* **Recorded information**
/-! ### setUnitQ -/

@[simp] theorem setUnitQ_regs (u : Nat) (l : List CombReq) : (s.setUnitQ u l).regs = s.regs := rfl
@[simp] theorem setUnitQ_shadow (u : Nat) (l : List CombReq) : (s.setUnitQ u l).shadow = s.shadow := rfl
@[simp] theorem setUnitQ_mem (u : Nat) (l : List CombReq) : (s.setUnitQ u l).mem = s.mem := rfl
@[simp] theorem setUnitQ_marks (u : Nat) (l : List CombReq) : (s.setUnitQ u l).marks = s.marks := rfl
@[simp] theorem setUnitQ_acc (u : Nat) (l : List CombReq) : (s.setUnitQ u l).acc = s.acc := rfl
@[simp] theorem setUnitQ_runs (u : Nat) (l : List CombReq) : (s.setUnitQ u l).runs = s.runs := rfl
@[simp] theorem setUnitQ_cores (u : Nat) (l : List CombReq) : (s.setUnitQ u l).cores = s.cores := rfl
@[simp] theorem setUnitQ_scales (u : Nat) (l : List CombReq) : (s.setUnitQ u l).scales = s.scales := rfl
@[simp] theorem setUnitQ_devs (u : Nat) (l : List CombReq) : (s.setUnitQ u l).devs = s.devs := rfl
@[simp] theorem setUnitQ_sieve (u : Nat) (l : List CombReq) : (s.setUnitQ u l).sieve = s.sieve := rfl
@[simp] theorem setUnitQ_quiesce (u : Nat) (l : List CombReq) : (s.setUnitQ u l).quiesce = s.quiesce := rfl
@[simp] theorem setUnitQ_groupPend (u : Nat) (l : List CombReq) : (s.setUnitQ u l).groupPend = s.groupPend := rfl
@[simp] theorem setUnitQ_lastServed (u : Nat) (l : List CombReq) : (s.setUnitQ u l).lastServed = s.lastServed := rfl
@[simp] theorem setUnitQ_errWin (u : Nat) (l : List CombReq) : (s.setUnitQ u l).errWin = s.errWin := rfl
@[simp] theorem setUnitQ_temps (u : Nat) (l : List CombReq) : (s.setUnitQ u l).temps = s.temps := rfl
@[simp] theorem setUnitQ_volts (u : Nat) (l : List CombReq) : (s.setUnitQ u l).volts = s.volts := rfl
@[simp] theorem setUnitQ_links (u : Nat) (l : List CombReq) : (s.setUnitQ u l).links = s.links := rfl
@[simp] theorem setUnitQ_conns (u : Nat) (l : List CombReq) : (s.setUnitQ u l).conns = s.conns := rfl
@[simp] theorem setUnitQ_net (u : Nat) (l : List CombReq) : (s.setUnitQ u l).net = s.net := rfl
@[simp] theorem setUnitQ_arrived (u : Nat) (l : List CombReq) : (s.setUnitQ u l).arrived = s.arrived := rfl
@[simp] theorem setUnitQ_drain (u : Nat) (l : List CombReq) : (s.setUnitQ u l).drain = s.drain := rfl
@[simp] theorem setUnitQ_notices (u : Nat) (l : List CombReq) : (s.setUnitQ u l).notices = s.notices := rfl
@[simp] theorem setUnitQ_colls (u : Nat) (l : List CombReq) : (s.setUnitQ u l).colls = s.colls := rfl
@[simp] theorem setUnitQ_sess (u : Nat) (l : List CombReq) : (s.setUnitQ u l).sess = s.sess := rfl
@[simp] theorem setUnitQ_hsWin (u : Nat) (l : List CombReq) : (s.setUnitQ u l).hsWin = s.hsWin := rfl
@[simp] theorem setUnitQ_echoWin (u : Nat) (l : List CombReq) : (s.setUnitQ u l).echoWin = s.echoWin := rfl
@[simp] theorem setUnitQ_ethHold (u : Nat) (l : List CombReq) : (s.setUnitQ u l).ethHold = s.ethHold := rfl
@[simp] theorem setUnitQ_mg (u : Nat) (l : List CombReq) : (s.setUnitQ u l).mg = s.mg := rfl
@[simp] theorem setUnitQ_pw (u : Nat) (l : List CombReq) : (s.setUnitQ u l).pw = s.pw := rfl
@[simp] theorem setUnitQ_nakAt (u : Nat) (l : List CombReq) : (s.setUnitQ u l).nakAt = s.nakAt := rfl
@[simp] theorem setUnitQ_hbMissed (u : Nat) (l : List CombReq) : (s.setUnitQ u l).hbMissed = s.hbMissed := rfl
@[simp] theorem setUnitQ_termSeen (u : Nat) (l : List CombReq) : (s.setUnitQ u l).termSeen = s.termSeen := rfl
@[simp] theorem setUnitQ_us (u : Nat) (l : List CombReq) : (s.setUnitQ u l).us = s.us := rfl
@[simp] theorem setUnitQ_pauseTx (u : Nat) (l : List CombReq) : (s.setUnitQ u l).pauseTx = s.pauseTx := rfl
@[simp] theorem setUnitQ_hbSeen (u : Nat) (l : List CombReq) : (s.setUnitQ u l).hbSeen = s.hbSeen := rfl
@[simp] theorem setUnitQ_spireTerm (u : Nat) (l : List CombReq) : (s.setUnitQ u l).spireTerm = s.spireTerm := rfl
@[simp] theorem setUnitQ_bridges (u : Nat) (l : List CombReq) : (s.setUnitQ u l).bridges = s.bridges := rfl
@[simp] theorem setUnitQ_lantern (u : Nat) (l : List CombReq) : (s.setUnitQ u l).lantern = s.lantern := rfl
@[simp] theorem setUnitQ_lanternFabric (u : Nat) (l : List CombReq) : (s.setUnitQ u l).lanternFabric = s.lanternFabric := rfl
@[simp] theorem setUnitQ_ceRings (u : Nat) (l : List CombReq) : (s.setUnitQ u l).ceRings = s.ceRings := rfl
@[simp] theorem setUnitQ_repairs (u : Nat) (l : List CombReq) : (s.setUnitQ u l).repairs = s.repairs := rfl
@[simp] theorem setUnitQ_nextTag (u : Nat) (l : List CombReq) : (s.setUnitQ u l).nextTag = s.nextTag := rfl
@[simp] theorem setUnitQ_out (u : Nat) (l : List CombReq) : (s.setUnitQ u l).out = s.out := rfl
@[simp] theorem setUnitQ_freeCtr (u : Nat) (l : List CombReq) : (s.setUnitQ u l).freeCtr = s.freeCtr := rfl
@[simp] theorem setUnitQ_pending (u : Nat) (l : List CombReq) : (s.setUnitQ u l).pending = s.pending := rfl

* **Work required**
Copy the records above exactly, beginning at the line that contains "s.mg := rfl" and stopping after the line that contains "s.repairs := rfl".

* **Solution to this task**
@[simp] theorem setUnitQ_mg (u : Nat) (l : List CombReq) : (s.setUnitQ u l).mg = s.mg := rfl
@[simp] theorem setUnitQ_pw (u : Nat) (l : List CombReq) : (s.setUnitQ u l).pw = s.pw := rfl
@[simp] theorem setUnitQ_nakAt (u : Nat) (l : List CombReq) : (s.setUnitQ u l).nakAt = s.nakAt := rfl
@[simp] theorem setUnitQ_hbMissed (u : Nat) (l : List CombReq) : (s.setUnitQ u l).hbMissed = s.hbMissed := rfl
@[simp] theorem setUnitQ_termSeen (u : Nat) (l : List CombReq) : (s.setUnitQ u l).termSeen = s.termSeen := rfl
@[simp] theorem setUnitQ_us (u : Nat) (l : List CombReq) : (s.setUnitQ u l).us = s.us := rfl
@[simp] theorem setUnitQ_pauseTx (u : Nat) (l : List CombReq) : (s.setUnitQ u l).pauseTx = s.pauseTx := rfl
@[simp] theorem setUnitQ_hbSeen (u : Nat) (l : List CombReq) : (s.setUnitQ u l).hbSeen = s.hbSeen := rfl
@[simp] theorem setUnitQ_spireTerm (u : Nat) (l : List CombReq) : (s.setUnitQ u l).spireTerm = s.spireTerm := rfl
@[simp] theorem setUnitQ_bridges (u : Nat) (l : List CombReq) : (s.setUnitQ u l).bridges = s.bridges := rfl
@[simp] theorem setUnitQ_lantern (u : Nat) (l : List CombReq) : (s.setUnitQ u l).lantern = s.lantern := rfl
@[simp] theorem setUnitQ_lanternFabric (u : Nat) (l : List CombReq) : (s.setUnitQ u l).lanternFabric = s.lanternFabric := rfl
@[simp] theorem setUnitQ_ceRings (u : Nat) (l : List CombReq) : (s.setUnitQ u l).ceRings = s.ceRings := rfl
@[simp] theorem setUnitQ_repairs (u : Nat) (l : List CombReq) : (s.setUnitQ u l).repairs = s.repairs := rfl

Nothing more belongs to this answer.